Kramer: Wir dürfen nicht in Panik verfallen. Auch nicht in Schockstarre. Aber wir müssen sehen, dass wir als Gesellschaft hier gefordert sind, gerade im ländlichen Bereich sich den Kontroversen zu stellen. Gerade die Parteien jenseits der AfD müssen sich hier stärker einbringen, dürfen sich nicht zurückziehen.
Glauben Sie, das sind Einzelfälle - oder wird die AfD an der Verwaltungsspitze in Mitteldeutschland zur Gewohnheit?
Kramer: Die AfD war vor kurzem bundesweit noch unter zehn Prozentpunkten, nun liegen sie in den Umfragen als zweitstärkste Partei bei 20 Prozent. Hier haben natürlich politische Entscheidungen wie etwa das Heizungsgesetz der neuen Rechten Auftrieb gegeben. Aber wir wissen auch aus Studien, dass die Einstellungen, die zum Wahlerfolg der AfD beigetragen haben, keine reine Protestwahl sind, sondern reale politische Meinungen verkörpern. In dieser Situation hilft es nicht, die Wähler der AfD alle als Nazis zu beschimpfen.

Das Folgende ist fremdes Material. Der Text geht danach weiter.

-- ==== Sys2Proof/Machine/Operands.lean ====
section
/-! DEFINITION. The operand forms (integer and token), the result forms (token and value) and the block arithmetic of a width (rules R5, R36, R53, R54, R59). -/

namespace Sys2Proof.Machine

/-- `N(W) = ceil(W/6)`: the blocks of a width, and its greatest token length (rule R5). -/
def blocksOf (w : Nat) : Nat := (w + 5) / 6

/-- `REST(W) = W mod 6` (rule R5). -/
def restOf (w : Nat) : Nat := w % 6

/-- The operand of an encode below width 128: `val_lo[W-1:0]`, the other bits ignored (rule R53). -/
def intOperand (w : Nat) (inp : Inputs) : BitVec w := inp.valLo.extractLsb' 0 w

/-- The operand of `ENC128`: `{val_hi, val_lo}` (rules R36, R53). -/
def intOperand128 (inp : Inputs) : Word128 := inp.valHi ++ inp.valLo

/-- The number of characters presented, `nat(tok_in_len)` (rule R54). -/
def tokenLen (inp : Inputs) : Nat := inp.tokInLen.toNat

/-- The input token `tok_in[0 .. tok_in_len-1]`; later lanes are ignored (rules R13, R54). -/
def tokenOperand (inp : Inputs) : List Byte := inp.tokIn.toList.take (tokenLen inp)

/-- The test of an illegal request on a token operation: a length above the capacity (rule R58 (b)). -/
abbrev tokenTooWide (inp : Inputs) : Prop := Config.tokCap < tokenLen inp

/-- The 7-bit code on a character lane, bit 7 left out (rules R31, R163). -/
def codeOf (b : Byte) : Code := b.extractLsb' 0 7

/-- The lane that holds a symbol code: `{0, code}` (rules R54, R112). -/
def laneOf (c : Code) : Byte := 0#1 ++ c

/-- The unsigned result extension, `zext_128(R)` (rules R59, R133). -/
def zext128 {w : Nat} (r : BitVec w) : Word128 := r.setWidth 128

/-- The signed result extension, `sext_128(R)` (rules R59, R133). -/
def sext128 {w : Nat} (r : BitVec w) : Word128 := r.signExtend 128

/-- The outputs of a transaction that produces a status and no data: every data output is zero
(rules R14, R175, R191). -/
def statusOutputs (st : Status) : Outputs :=
  { status := st.code, tokOutLen := 0#5, tokOut := Vector.replicate 22 0#8, resHi := 0#64, resLo := 0#64 }

/-- The outputs of a successful encode: the characters from lane 0 on, `0x00` after them, no result
(rule R112). -/
def tokenOutputs (chars : List Code) : Outputs :=
  { status := Status.ok.code
    tokOutLen := BitVec.ofNat 5 chars.length
    tokOut := Vector.ofFn fun j => match chars[j.val]? with
      | some c => laneOf c
      | none => 0#8
    resHi := 0#64
    resLo := 0#64 }

/-- The outputs of a successful decode: the 128-bit result, no token (rules R14, R146). -/
def resultOutputs (r : Word128) : Outputs :=
  { status := Status.ok.code
    tokOutLen := 0#5
    tokOut := Vector.replicate 22 0#8
    resHi := r.extractLsb' 64 64
    resLo := r.extractLsb' 0 64 }

end Sys2Proof.Machine
end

Vertrauen lässt sich nur durch nüchterne, solide Politik zurückgewinnen, die nahe bei den Wählern stattfinden muss.
Eine Strategie war es ja, gemeinsam als Demokraten, den politisch sehr breiten Schulterschluss gegen die AfD zu suchen. Hat aber nicht geklappt...

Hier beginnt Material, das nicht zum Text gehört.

-- ==== Sys2Proof/Tests/Slice0.lean ====
section
/-! SUPPORT. Small tests, each on one operation word, one check or one transaction. Expected results come from the spec's tables: 95_test_vectors.md (rows E, T), 96_test_vectors_decode_validate.md (rows D, V, X, G, W), and the rules named; and for every statement with hypotheses a state that meets them. -/

namespace Sys2Proof.Tests

set_option Elab.async false

open Sys2Proof Sys2Proof.Machine

/-! ## Well-formedness -/

/-- The test table T0 with the code of value 1 repeated as that of value 0. -/
def twiceTable : Config.AlphaTable := Config.t0.set 0 0x31#7

/-- The test table T0 with the code 31, one below the least code rule R80 allows. -/
def lowTable : Config.AlphaTable := Config.t0.set 0 31#7

theorem test_reserved_word_refused : opWordOk 0b00000#5 = false ∧ opWordOk 0b11111#5 = false := by decide
theorem test_legal_word_accepted : opWordOk 0b11000#5 = true ∧ opWordOk 0b00101#5 = true := by decide
theorem test_token_length_24_refused :
    tokLenOk .dec24u 24#5 = false ∧ tokLenOk .dec128s 24#5 = false ∧ tokLenOk .valid0 31#5 = false := by decide
theorem test_token_length_23_accepted : tokLenOk .dec24u 23#5 = true ∧ tokLenOk .enc24 31#5 = true := by decide
theorem test_repeated_symbol_refused : alphaTableOk twiceTable = false := by decide +kernel
theorem test_code_31_refused : alphaTableOk lowTable = false := by decide +kernel
theorem test_t0_accepted : alphaTableOk Config.t0 = true := by decide +kernel
theorem test_t1_accepted : alphaTableOk Config.t1 = true := by decide +kernel
theorem test_every_operation_well_formed : Instr.valid0.wellFormed = true := by decide

/-! ## Decoding, each word written out from the table of rule R55 -/

theorem test_word_enc24 : decodeTableWord 8 0b00001 = some .enc24 := by decide
theorem test_word_enc32 : decodeTableWord 8 0b00010 = some .enc32 := by decide
theorem test_word_enc48 : decodeTableWord 8 0b00011 = some .enc48 := by decide
theorem test_word_enc64 : decodeTableWord 8 0b00100 = some .enc64 := by decide
theorem test_word_enc128 : decodeTableWord 8 0b00101 = some .enc128 := by decide
theorem test_word_dec24u : decodeTableWord 8 0b01001 = some .dec24u := by decide
theorem test_word_dec32u : decodeTableWord 8 0b01010 = some .dec32u := by decide
theorem test_word_dec48u : decodeTableWord 8 0b01011 = some .dec48u := by decide
theorem test_word_dec64u : decodeTableWord 8 0b01100 = some .dec64u := by decide
theorem test_word_dec128u : decodeTableWord 8 0b01101 = some .dec128u := by decide
theorem test_word_dec24s : decodeTableWord 8 0b10001 = some .dec24s := by decide
theorem test_word_dec32s : decodeTableWord 8 0b10010 = some .dec32s := by decide
theorem test_word_dec48s : decodeTableWord 8 0b10011 = some .dec48s := by decide
theorem test_word_dec64s : decodeTableWord 8 0b10100 = some .dec64s := by decide
theorem test_word_dec128s : decodeTableWord 8 0b10101 = some .dec128s := by decide
theorem test_word_valid0 : decodeTableWord 8 0b11000 = some .valid0 := by decide
theorem test_word_valid24 : decodeTableWord 8 0b11001 = some .valid24 := by decide
theorem test_word_valid32 : decodeTableWord 8 0b11010 = some .valid32 := by decide
theorem test_word_valid48 : decodeTableWord 8 0b11011 = some .valid48 := by decide
theorem test_word_valid64 : decodeTableWord 8 0b11100 = some .valid64 := by decide
theorem test_word_valid128 : decodeTableWord 8 0b11101 = some .valid128 := by decide

theorem test_reserved_word_decode : decode [0b00110#8] = .error (.reservedOp 0b00110#5) := by rfl
theorem test_high_bit_word_decode : decode [0b00100001#8] = .error (.notOpWord 0b00100001#8) := by rfl
theorem test_no_word_decode : decode [] = .error .noWord := by rfl

/-! ## Transactions -/

/-- A block built with a table, with a transaction presented: the given values on its input ports; lanes past the token hold 0x80. -/
def ports (op : BitVec 5) (hi lo : Nat) (tok : List Nat) (len : Nat := tok.length)
    (table : Config.AlphaTable := Config.t0) : State :=
  { inp :=
      { op := op, valHi := BitVec.ofNat 64 hi, valLo := BitVec.ofNat 64 lo, tokInLen := BitVec.ofNat 5 len,
        tokIn := Vector.ofFn fun j => BitVec.ofNat 8 (tok.getD j.val 0x80) }
    presented := true
    out := statusOutputs .illegalReq
    mem := Memory.ofAlpha table }

/-- A T0 block with a token operation on bytes. -/
def onToken (i : Instr) (tok : List Nat) : State := ports (encode i) 0 0 tok

/-- A T0 block with an encode of two operand words. -/
def onValue (i : Instr) (hi lo : Nat) : State := ports (encode i) hi lo []

/-- The outputs one step answers. -/
def answer (s : State) : Outputs :=
  match step s with
  | .next t => t.out
  | .fault _ => s.out
  | .refused _ => s.out

/-- The status code, the token's bytes and the two result words of an answer. -/
def seen (s : State) : Nat × List Nat × Nat × Nat :=
  let o := answer s
  (o.status.toNat, (o.tokOut.toList.take o.tokOutLen.toNat).map (·.toNat), o.resHi.toNat, o.resLo.toNat)

/-- All 64 bits set. -/
def ones64 : Nat := 0xFFFFFFFFFFFFFFFF

theorem test_enc24_e14 : seen (onValue .enc24 0 0xFFFFBF) = (0, [0x6F, 0x6E, 0x6F], 0, 0) := by decide +kernel
theorem test_enc24_g1 :
    seen (ports 1 ones64 0xFFFFFFFFFF00003F [] 31) = (0, [0x30, 0x6F], 0, 0) := by decide +kernel
theorem test_enc32_e32 :
    seen (onValue .enc32 0 0xC0A80001) = (0, [0x6F, 0x30, 0x5A, 0x30, 0x30, 0x31], 0, 0) := by decide +kernel
theorem test_enc32_e36 :
    seen (onValue .enc32 0 0x00FFFFFF) = (0, [0x30, 0x6F, 0x6F, 0x6F, 0x6F], 0, 0) := by decide +kernel
theorem test_enc48_e41 : seen (onValue .enc48 0 0x001A2B3C4D5E) =
    (0, [0x31, 0x58, 0x5B, 0x3F, 0x34, 0x65, 0x4E], 0, 0) := by decide +kernel
theorem test_enc48_e44 : seen (onValue .enc48 0 0xFC0000000000) =
    (0, [0x6F, 0x30, 0x30, 0x30, 0x30, 0x30, 0x30, 0x30], 0, 0) := by decide +kernel
theorem test_enc64_e53 : seen (onValue .enc64 0 0x0123456789ABCDEF) =
    (0, [0x34, 0x53, 0x41, 0x46, 0x4E, 0x39, 0x5A, 0x6C, 0x67, 0x5F], 0, 0) := by decide +kernel
theorem test_enc64_e49 : seen (onValue .enc64 0 0x8000000000000000) =
    (0, 0x68 :: List.replicate 10 0x30, 0, 0) := by decide +kernel
theorem test_enc128_e66 : seen (onValue .enc128 1 0) = (0, 0x40 :: List.replicate 10 0x30, 0, 0) := by decide +kernel
theorem test_enc128_e61 :
    seen (onValue .enc128 0x7FFFFFFFFFFFFFFF ones64) = (0, 0x31 :: List.replicate 21 0x6F, 0, 0) := by decide +kernel
theorem test_dec24u_example : seen (onToken .dec24u [0x6F, 0x6E, 0x6F]) = (0, [], 0, 0xFFFFBF) := by decide +kernel
theorem test_dec24u_d128 : seen (onToken .dec24u [0x6F, 0x6F, 0x6F, 0x6F, 0x6F]) = (4, [], 0, 0) := by decide +kernel
theorem test_dec24s_w2 :
    seen (onToken .dec24s [0x50, 0x30, 0x30, 0x30]) = (0, [], ones64, 0xFFFFFFFFFF800000) := by decide +kernel
theorem test_dec24s_d125 : seen (onToken .dec24s [0x70]) = (3, [], 0, 0) := by decide +kernel
theorem test_dec32u_example :
    seen (onToken .dec32u [0x6F, 0x30, 0x5A, 0x30, 0x30, 0x31]) = (0, [], 0, 0xC0A80001) := by decide +kernel
theorem test_dec32u_d130 :
    seen (onToken .dec32u [0x32, 0x30, 0x30, 0x30, 0x30, 0x30]) = (4, [], 0, 0) := by decide +kernel
theorem test_dec32s_d50 : seen (onToken .dec32s [0x6E, 0x30, 0x30, 0x30, 0x30, 0x30]) =
    (0, [], ones64, 0xFFFFFFFF80000000) := by decide +kernel
theorem test_dec32s_d122 : seen (onToken .dec32s [0x20, 0x80]) = (2, [], 0, 0) := by decide +kernel
theorem test_dec48u_w9 : seen (onToken .dec48u [0x6F, 0x30, 0x5A, 0x30, 0x30, 0x31, 0x30]) =
    (0, [], 0, 0x0000FFF02A000040) := by decide +kernel
theorem test_dec48u_d133 : seen (onToken .dec48u (List.replicate 9 0x30)) = (4, [], 0, 0) := by decide +kernel
theorem test_dec48s_d68 : seen (onToken .dec48s [0x6F, 0x6E]) = (0, [], ones64, 0xFFFFFFFFFFFFFFFE) := by decide +kernel
theorem test_dec48s_d72 :
    seen (onToken .dec48s (0x50 :: List.replicate 7 0x30)) = (0, [], ones64, 0xFFFF800000000000) := by decide +kernel
theorem test_dec64u_example :
    seen (onToken .dec64u [0x34, 0x53, 0x41, 0x46, 0x4E, 0x39, 0x5A, 0x6C, 0x67, 0x5F]) =
      (0, [], 0, 0x0123456789ABCDEF) := by decide +kernel
theorem test_dec64u_d134 : seen (onToken .dec64u (0x38 :: List.replicate 10 0x30)) = (4, [], 0, 0) := by decide +kernel
theorem test_dec64s_example :
    seen (onToken .dec64s [0x6F, 0x6B, 0x4C, 0x5E, 0x59, 0x51, 0x66, 0x45, 0x33, 0x38, 0x40]) =
      (0, [], ones64, 0xFEDCBA9876543210) := by decide +kernel
theorem test_dec64s_d135 : seen (onToken .dec64s (0x67 :: List.replicate 10 0x30)) = (4, [], 0, 0) := by decide +kernel
theorem test_dec128u_example :
    seen (onToken .dec128u (0x40 :: List.replicate 10 0x30)) = (0, [], 1, 0) := by decide +kernel
theorem test_dec128u_d140 : seen (onToken .dec128u (List.replicate 23 0x30)) = (4, [], 0, 0) := by decide +kernel
theorem test_dec128s_example : seen (onToken .dec128s (0x6F :: 0x60 :: List.replicate 10 0x30)) =
    (0, [], ones64, 0) := by decide +kernel
theorem test_dec128s_x15 : seen (ports 21 0 0 [] 31) = (7, [], 0, 0) := by decide +kernel
theorem test_valid0_v5 : seen (onToken .valid0 (List.replicate 23 0x30)) = (0, [], 0, 0) := by decide +kernel
theorem test_valid0_v7 : seen (onToken .valid0 [0x6F, 0x80, 0x20]) = (2, [], 0, 0) := by decide +kernel
theorem test_valid24_v20 : seen (onToken .valid24 [0x50, 0x30, 0x30, 0x30]) = (0, [], 0, 0) := by decide +kernel
theorem test_valid24_v23 : seen (onToken .valid24 [0x30, 0x30, 0x30, 0x30, 0x20]) = (3, [], 0, 0) := by decide +kernel
theorem test_valid32_v32 :
    seen (onToken .valid32 [0x6C, 0x30, 0x30, 0x30, 0x30, 0x30]) = (4, [], 0, 0) := by decide +kernel
theorem test_valid32_v37 :
    seen (ports 26 0 0 [0x7D, 0x7E, 0x7E, 0x7E, 0x7E, 0x7E] 6 Config.t1) = (0, [], 0, 0) := by decide +kernel
theorem test_valid48_v39 : seen (onToken .valid48 (List.replicate 8 0x55)) = (0, [], 0, 0) := by decide +kernel
theorem test_valid48_v40 : seen (onToken .valid48 (List.replicate 9 0x30)) = (4, [], 0, 0) := by decide +kernel
theorem test_valid64_v41 : seen (onToken .valid64 (0x37 :: List.replicate 10 0x6F)) = (0, [], 0, 0) := by decide +kernel
theorem test_valid64_v46 : seen (onToken .valid64 (0x60 :: List.replicate 10 0x30)) = (4, [], 0, 0) := by decide +kernel
theorem test_valid128_v50 : seen (onToken .valid128 (0x6E :: List.replicate 21 0x30)) = (0, [], 0, 0) := by decide +kernel
theorem test_valid128_v54 :
    seen (onToken .valid128 (List.replicate 22 0x30 ++ [0x80])) = (2, [], 0, 0) := by decide +kernel
/-- Row X1: a reserved word, with values on every other port. -/
theorem test_reserved_x1 : seen (ports 0 5 5 [0x30]) = (7, [], 0, 0) := by decide +kernel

Kramer: Es ist schon wichtig, über den eigenen Schatten zu springen und auch ungeliebte Koalitionen gegen die AfD zu bilden, um die Machtübernahme zu verhindern. Aber daneben muss eben auch - ganz wichtig - bis in die kleinsten Dörfer hinein eine zugewandte und bürgernahe Politik gemacht werden. Denn gerade in den kleinen, ländlichen Kommunen ist die AfD doch am stärksten.
Die EKM liebt ihre Gegner, muss mit ihnen aber nicht reden, sagten sie Ende vergangenen Jahres. Inwieweit ist diese Haltung noch aufrechtzuerhalten? Schließlich sind Kommunen immer auch Ansprechpartner für Kirchen.
Kramer: Ich rede mit jedem AfD-nahen Menschen, der das Gespräch und Seelsorge sucht. Das ist gar nicht die Frage, dass man nicht miteinander spricht. Sondern es geht um die Frage, an welcher Stelle reden wir wie und in welchem öffentlichen Forum. Und hier war die Linie: Wir werden mit den Spitzen dieser Partei keine offiziellen Gespräche führen. Und dabei wird es auch bleiben, weil zentrale Aussagen dieser Menschen diametral gegen das christliche Menschenbild und den christlichen Glauben stehen.
"Ich rede mit jedem AfD-nahen Menschen, der das Gespräch und Seelsorge sucht"
Und auf kommunaler Ebene?
Kramer: Auf kommunaler Ebene muss man natürlich mit dem Bürgermeister oder Landrat reden. Aber da steht die Frage: Wo sind die konkreten Themen? Worüber findet die Auseinandersetzung statt? Wir hoffen, dass sie die meist sehr konkreten Fragen zum Wohl der Menschen und nicht kirchenfeindlich angehen.
Wo befürchten Sie konkret Verluste für die Kirche und letztlich die Gesellschaft, wenn sich zwei zentrale Institutionen auf lokaler Ebene nichts mehr zu sagen haben?
Kramer: Das wird man sehen. Wir müssen lokal beispielsweise über Kindergärten in freier Trägerschaft, Seniorentreffs oder Fördermittel für Kirchenbauten sprechen. Darin wird sich zeigen, ob die Kirche im Dorf bleibt. Sie können auf der ganzen Welt inzwischen beobachten, wo Populismus hinführt. Sei es Trump mit dem Sturm auf das Kapitol oder der Brexit in England. Der Populismus hat in fast allen Fällen nicht gehalten, was er den Menschen versprochen hat. Aber wir als Kirche werden mit dem neuen Landrat und neuen Bürgermeister sprechen, wenn es den Menschen vor Ort nutzt.